THE TAX DEFERRED EXCHANGE

The purpose of a 1031 Exchange is to allow you to defer the capital gains taxes due on the sale of investment real estate when you are also purchasing a replacement property. The tax deferred exchange, as defined in Section 1031 of the Internal Revenue Code of 1986, as amended, offers investors one of the last great opportunities to build wealth and save taxes.  By completing an exchange, the investor (Exchanger) can dispose of their investment property, use all of the equity to acquire replacement investment property, defer the capital gain tax that would ordinarily be paid, and leverage all of their equity into the replacement property.  Two requirements must be met to defer the capital gain tax: (a) the Exchanger must acquire “like kind” replacement property and (b) the Exchanger cannot receive cash or other benefits (unless the Exchanger pays capital gain taxes on this money).

In any exchange the Exchanger must enter into the exchange transaction prior to the close of the relinquished property. The Exchanger and the Qualified Intermediary enter into an Exchange Agreement, which essentially requires that (a) the Qualified Intermediary acquires the relinquished property from the Exchanger and transfers it to the buyer by direct deed from the Exchanger and (b) the Qualified Intermediary acquires the replacement property from the seller and transfers it to the Exchanger by direct deed from the seller.  The cash or other proceeds from the relinquished property are assigned to the Qualified Intermediary and are held by the Qualified Intermediary in a separate, secure account.  The exchange funds are used by the Qualified Intermediary to purchase the replacement property for the Exchanger.

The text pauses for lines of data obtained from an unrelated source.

-- ==== Sys2Proof/Machine/Values.lean ====
section
/-!
DEFINITION. Values of dictionary entries: the entry's own checks, the bounds that name other entries, the checks of the
owning chapters on sets of entries (R25, R26, R28, R73, R97), base and effective values (R385), and what takes effect with
a value.
-/

namespace Sys2Proof.Machine

open Sys2Proof

/-! ## Views -/

/-- Effective value of the entry at a key. -/
def effAt (s : State) (key : Nat) : Nat :=
  match Map.get? s.dict.eff key with
  | some v => v
  | none => keyDefault key

/-- Base value of the entry at a key (R385). -/
def baseAt (s : State) (key : Nat) : Nat :=
  match Map.get? s.dict.base key with
  | some v => v
  | none => keyDefault key

/-- A view of values with the value at one key replaced. -/
def viewWith (w : Nat → Nat) (key v : Nat) (k : Nat) : Nat := if k = key then v else w k

/-! ## The entry's own checks -/

/-- Whether a range lies in one HBM quadrant (Table 1-6). -/
def inOneQuadrant (a n : Nat) : Bool := n != 0 && a + n ≤ hbmEnd && a / 0x9000000000 == (a + n - 1) / 0x9000000000

/-- Whether a frequency triple lies in the ranges of Table 16-2. -/
def opFreqOk (v : Nat) : Bool :=
  let core := bits v 0 16
  let fab := bits v 16 16
  let cc := bits v 32 16
  300 ≤ core && core ≤ 940 && 750 ≤ fab && fab ≤ 1500 && 1200 ≤ cc && cc ≤ 2400

/-- Design limit of a rail in amperes (Table 17-1). -/
def designLimit (k : Nat) : Nat := [1450, 900, 150, 200].getD k 0

/-- Enabled cores (R13). -/
def enabledCores (s : State) : Nat := ((List.range 32).filter s.corePresent).length

/-- Whether a Timetable map may be held (R170): no port code from 0x8 to 0xE, and the SE owns a slot. -/
def slotMapOk (v : Nat) : Bool :=
  let owners := (List.range 8).map (fun k => bits v (4 * k) 4)
  owners.all (fun o => o < 8 || o == 15) && owners.contains 6

/-- What the entry's own chapter asks of a value beside its range, without regard to other entries. -/
def ownExtra (s : State) (n : Name) (k v : Nat) : Bool :=
  if n = .ttSlotMap then slotMapOk v
  else if n = .linkRole then v ≤ 4 || v == 15
  else if n = .pgIlim then designLimit k ≤ 10 * v && v ≤ designLimit k
  else if n = .pgStatic then f32 v != .nan && !Fp.lt (f32 v) .zero
  else if n = .pgCoef then f32 v != .nan && !Fp.lt (f32 v) .zero && !Fp.lt (Fp.ofInt 100 0) (f32 v)
  else if n = .pgBMin then v ≤ 16 * enabledCores s
  else if n = .pgOpFreq then opFreqOk v
  else if n = .reportBase then v == 0 || inOneQuadrant v 0x2021000
  else if n = .wfgBase || n = .traceBase || n = .repBase then v < hbmEnd
  else if n = .ctxSaveRow then v ≤ 11240 || v == 0xFFFF
  else if n = .schedDescBase then v % descTableSize == 0 && v + descTableSize ≤ hbmEnd
  else true

/-- The checks of an entry on a value by itself (R371 checks 7 and 8, R387): reserved bits, then the fixed range. -/
def ownCode (s : State) (e : Entry) (k v : Nat) : FC :=
  if v &&& e.res != 0 then .reservedNonzero
  else if v < e.lo || e.hi < v || v % e.mul != 0 || !ownExtra s e.name k v then e.err
  else .ok

/-! ## Bounds that name other entries -/

/-- Whether the ring region of cluster u passes the last row (R209). -/
def ringPasses (w : Nat → Nat) (u : Nat) : Bool :=
  12288 < w (Name.key .ringBaseRow u) + (w (Name.key .ringLayers u) + 1) * w (Name.key .ringSliceRows u)

/-- Whether an entry is one of the cluster's ring entries. -/
def isRing (n : Name) : Bool := n == .ringBaseRow || n == .ringSliceRows || n == .ringLayers

/-- Whether an entry selects the mode of a function (Table 3-8). -/
def isFnMode (e : Entry) : Bool := e.idx == 0x2100

/-- Whether the host's assist buffers are set (R97). -/
def hostBuffers (w : Nat → Nat) : Bool :=
  w (Name.key .fnHostRing) != 0 && w (Name.key .fnHostArg) != 0 && w (Name.key .fnAnswerBase) != 0

/-- The code of a value under the bounds that name other entries, judged in a view (R85, R97, R209, R387). -/
def boundCode (w : Nat → Nat) (e : Entry) (u k v : Nat) : FC :=
  if e.name = .schedPrefillChunk then if v ≤ w (Name.key .schedTokenBudget) then .ok else .schedConfig
  else if e.name = .pgStatic then
    if Fp.lt (Fp.ofInt (w (Name.key .pgIlim 0 k)) 0) (f32 v) then .valueRange else .ok
  else if isRing e.name then if ringPasses (viewWith w (e.name.key u k) v) u then .valueRange else .ok
  else if isFnMode e && v = 2 then if hostBuffers w then .ok else .schedConfig
  else .ok

/-- The value nearest to v that meets the bounds in a view (R387). Among ring entries the base row gives way first,
then the rows of a buffer. -/
def clampTo (w : Nat → Nat) (e : Entry) (u k v : Nat) : Nat :=
  if boundCode w e u k v = .ok then v
  else if e.name = .schedPrefillChunk then w (Name.key .schedTokenBudget) / 64 * 64
  else if e.name = .pgStatic then toF32 (Fp.ofInt (w (Name.key .pgIlim 0 k)) 0)
  else if e.name = .ringBaseRow then
    12288 - (w (Name.key .ringLayers u) + 1) * w (Name.key .ringSliceRows u)
  else if e.name = .ringSliceRows then (12288 - w (Name.key .ringBaseRow u)) / (w (Name.key .ringLayers u) + 1)
  else if isFnMode e then 1
  else v

/-! ## Partition set, node pool, descriptor table and answer buffers -/

/-- Partition p as a view describes it. -/
def viewPart (w : Nat → Nat) (p : Nat) : Part :=
  { base := w (Name.key .partBase p), size := w (Name.key .partSize p), log2 := w (Name.key .partFrameLog2 p) }

/-- Whether two ranges meet. -/
def meet (a n b m : Nat) : Bool := a < b + m && b < a + n && n != 0 && m != 0

/-- The conditions of R25 on one partition of a view. -/
def partOk (w : Nat → Nat) (p : Nat) : Bool :=
  let q := viewPart w p
  let frame := 2 ^ q.log2
  q.base % frame == 0 && q.size % frame == 0 && q.reserved < q.frames && inOneQuadrant q.base q.size &&
    !meet q.base q.size (w (Name.key .chartNodeBase)) (w (Name.key .chartNodeSize)) &&
    (List.range p).all (fun r => !meet q.base q.size (viewPart w r).base (viewPart w r).size)

/-- Whether a partition with allocated frames would change or leave the set (R26). -/
def partLive (s : State) (w : Nat → Nat) : Bool :=
  s.charts.parts.any (fun p => !p.2.alloc.isEmpty &&
    (w (Name.key .chartPartCount) ≤ p.1 || (viewPart w p.1).base != p.2.base || (viewPart w p.1).size != p.2.size ||
      (viewPart w p.1).log2 != p.2.log2))

/-- Whether a range meets a partition in use, the node pool or, when asked, the descriptor table of a view. -/
def meetsSets (w : Nat → Nat) (a n : Nat) (table : Bool) : Bool :=
  (List.range (w (Name.key .chartPartCount))).any (fun p => meet a n (viewPart w p).base (viewPart w p).size) ||
    meet a n (w (Name.key .chartNodeBase)) (w (Name.key .chartNodeSize)) ||
    (table && meet a n (w (Name.key .schedDescBase)) descTableSize)

/-- The checks of the owning chapters on the sets that a view describes: R25, R28, then R26, R28 on live nodes, R73 and
the answer buffers of R97, where a base of 0 names none. -/
def setCode (s : State) (w : Nat → Nat) : FC :=
  let pool := w (Name.key .chartNodeBase)
  let poolSize := w (Name.key .chartNodeSize)
  let desc := w (Name.key .schedDescBase)
  let ans := w (Name.key .fnAnswerBase)
  let ansLen := 64 * w (Name.key .fnAnswerSize)
  if !(List.range (w (Name.key .chartPartCount))).all (partOk w) then .chartMalformed
  else if pool % 4096 != 0 || poolSize % 4096 != 0 || hbmEnd < pool + poolSize then .chartMalformed
  else if partLive s w then .chartLive
  else if !s.charts.nodesAlloc.isEmpty && (pool != s.charts.nodeBase || poolSize != s.charts.nodeSize) then .chartLive
  else if desc % descTableSize != 0 || hbmEnd < desc + descTableSize || meetsSets w desc descTableSize false then
    .schedConfig
  else if ans != 0 && (hbmEnd < ans + ansLen || meetsSets w ans ansLen true) then .schedConfig
  else .ok

/-- Whether an entry belongs to the sets that `setCode` judges. -/
def inSets (n : Name) : Bool :=
  n == .chartPartCount || n == .chartNodeBase || n == .chartNodeSize || n == .partBase || n == .partSize ||
    n == .partFrameLog2 || n == .schedDescBase || n == .fnAnswerBase || n == .fnAnswerSize

/-- The descriptor table moves to another range of HBM (R73): the descriptors in force are written back, and those that
the new range holds come into force. -/
def moveTable (s : State) (to_ : Nat) : State :=
  let from_ := s.charts.descBase
  let mem := s.mem.filter (fun p => !(from_ ≤ p.1 && p.1 < from_ + descTableSize))
  let mem := s.charts.seqs.foldl (fun m p => memSetAll m (from_ + 128 * p.1) p.2.bytes) mem
  let seqs := (mem.filter (fun p => to_ ≤ p.1 && p.1 < to_ + descTableSize)).foldl (fun (q : FMap Desc) p =>
    let n := (p.1 - to_) / 128
    if Map.has q n then q
    else Map.put q n (Desc.ofBytes ((List.range 128).map (fun i => memByte mem (to_ + 128 * n + i))))) []
  { s with mem := mem, charts := { s.charts with seqs := seqs, descBase := to_ } }

/-- The sets in force follow the effective values: a partition that changed starts with every frame free.
DEDUCED (notes/assumptions/27.md). -/
def applySets (s : State) : State :=
  let w := effAt s
  let old := s.charts.parts
  let parts := (List.range (w (Name.key .chartPartCount))).foldl (fun (m : FMap Part) p =>
    let q := viewPart w p
    let keep := match Map.get? old p with
      | some o => if o.base = q.base && o.size = q.size && o.log2 = q.log2 then o else q
      | none => q
    Map.put m p keep) []
  let base := w (Name.key .schedDescBase)
  let s := if base = s.charts.descBase then s else moveTable s base
  { s with charts := { s.charts with
      parts := parts, nodeBase := w (Name.key .chartNodeBase), nodeSize := w (Name.key .chartNodeSize) } }

/-! ## Taking effect -/

/-- SCHED_PREFILL_CHUNK is clamped to the budget when that falls below it (R85). -/
def clampChunk (s : State) : State :=
  if s.ent .schedTokenBudget < s.ent .schedPrefillChunk then
    s.setEnt .schedPrefillChunk (s.ent .schedTokenBudget / 64 * 64)
  else s

/-- An effective value takes effect, with what its owning chapter attaches to a change: pinned ways (R191), the ring
(R209), the sets of chapters 2 and 3, the budget (R85), and a wire whose mask and scope make the block arrive (R340). -/
def takeEff (s : State) (key v : Nat) : State :=
  let old := effAt s key
  let s := { s with dict := { s.dict with eff := Map.put s.dict.eff key v } }
  match findEntry (key / 256) (key % 256) with
  | none => s
  | some (e, u, _) =>
    if e.name = .schedTokenBudget || e.name = .schedPrefillChunk then clampChunk s
    else if old = v then s
    else if e.name = .commonsPinWays then applyPinWays s u v
    else if isRing e.name then ringEmpty s u false
    else if inSets e.name then applySets s
    else if e.name = .rcMask || e.name = .rcScope then rcPropagate s u
    else s

/-- Whether a mode overlay may set the entry (R385). -/
def overlayable (e : Entry) (index : Nat) : Bool :=
  (e.acc == .rw || e.acc == .rws) && !e.selector && !e.selected &&
    ((0x2000 ≤ index && index < 0x3000) || (0x3000 ≤ index && index < 0x3400) || (0x4000 ≤ index && index < 0x4800) ||
      (0x7000 ≤ index && index < 0x7100) || index == 0x7840 || (0x8000 ≤ index && index < 0x9000))

/-- Whether the entry at a key keeps a base value (R385). -/
def keepsBase (key : Nat) : Bool :=
  match findEntry (key / 256) (key % 256) with
  | some (e, _, _) => e.acc == .rws || overlayable e (key / 256)
  | none => false

/-- A written value takes effect: it becomes the effective value and, for an entry that keeps one, the base value
(R385). -/
def takeWrite (s : State) (key v : Nat) : State :=
  takeEff (if keepsBase key then { s with dict := { s.dict with base := Map.put s.dict.base key v } } else s) key v

/-- The keys of every RWS entry of the block's enabled units, in increasing index and sub-index. -/
def rwsKeys (s : State) : List Nat :=
  let all := entryTable.foldl (fun (m : FMap Nat) e =>
    if e.acc != .rws then m
    else (List.range e.n).foldl (fun (m : FMap Nat) u =>
      if e.unit = .core && !s.coreFused u then m
      else (List.range e.len).foldl (fun m k => Map.put m (e.name.key u k) 0) m) m) []
  Map.keys all

end Sys2Proof.Machine
end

IRC Section 1031 does not apply to exchanges of stock in trade, inventory, property held for sale, stocks, bonds, notes, securities, evidences of indebtedness, certificates of trust or beneficial interests, or interests in a partnership.

45 Day Rule
Following the close of escrow on the sale of your old property, you have 45 days in which to identify up to three replacement property.

Three property Rule
You may identify up to three replacement properties without regard to their fair market value.

200 Percent Rule
You may identify any number of properties provided that the combined fair market value does not exceed double the value of the relinquished property.

180 Day Rule
Following the close of escrow on the sale of your old property, you have 180 days in which to close escrow on the purchase of the property that was identified under the 45 day rule.

Reverse Exchange
It is even possible to make a reverse exchange where the replacement property is purchased prior to the sale of the relinquished property. The rules for this procedure are more complex than for a forward exchange and the fees involved are greater so the forward exchange is the preferred method to use.

NON-TAX REASONS TO EXCHANGE
Generally, investors complete tax deferred exchanges to defer the capital gains tax on the disposition of their investment properties. However, there are many additional underlying reasons an investor might want to exchange one property for another. The motives often fall along standard risk reward or cash flow appreciation scales. These are some of the typical non-tax motives to exchange:

  • Exchange from fully depreciated property to a higher value property that can be depreciated.
  • Exchange from property that cannot be refinanced. For example, moving from vacant land to improved property, which can support a new refinanced loan, and give the client the ability to obtain cash after the acquisition of the replacement property.
  • Exchange from non-income producing raw land to improved property to create a positive cash flow from the rental income.
  • Exchange from a property with maximized or minimal cash flow (an apartment building) to a higher cash flow property (a retail shopping center) to generate a larger cash flow.
  • Exchange from a stagnant or slowly appreciating property to a property in an area with faster appreciation.
  • Exchange for a property or properties that may be easier to sell in the coming years.
  • Exchange to meet the client’s location requirements. For example, the client moves to another state and wants to have their investment property nearby for management purposes.
  • Exchange to fit the lifestyle of a client. For example, a retiree may exchange for a property requiring reduced management responsibility so they can do more traveling.
  • Exchange from several smaller properties to one larger property to consolidate the benefits of ownership and reduce management responsibilities.
  • Exchange from a larger property to several smaller properties. Exchanges can be used to divide an estate among several children or for retirement reasons.
  •  Exchange to a property the client can use in his or her own profession. For example, a doctor may exchange from a rental house to a medical building to use for his/her practice.
  • Exchange from a partial interest in one property to a fee interest in another property.
  • Exchange from a management intensive fee interest in real estate to a professionally managed triple net leased property where the lease, including options, has 30 or more years remaining.

Rincon Business Consultants cannot provide advice regarding specific tax consequences. Investors considering an IRC 1031 tax deferred exchange should seek the counsel of their accountant and attorney to obtain professional and legal advice.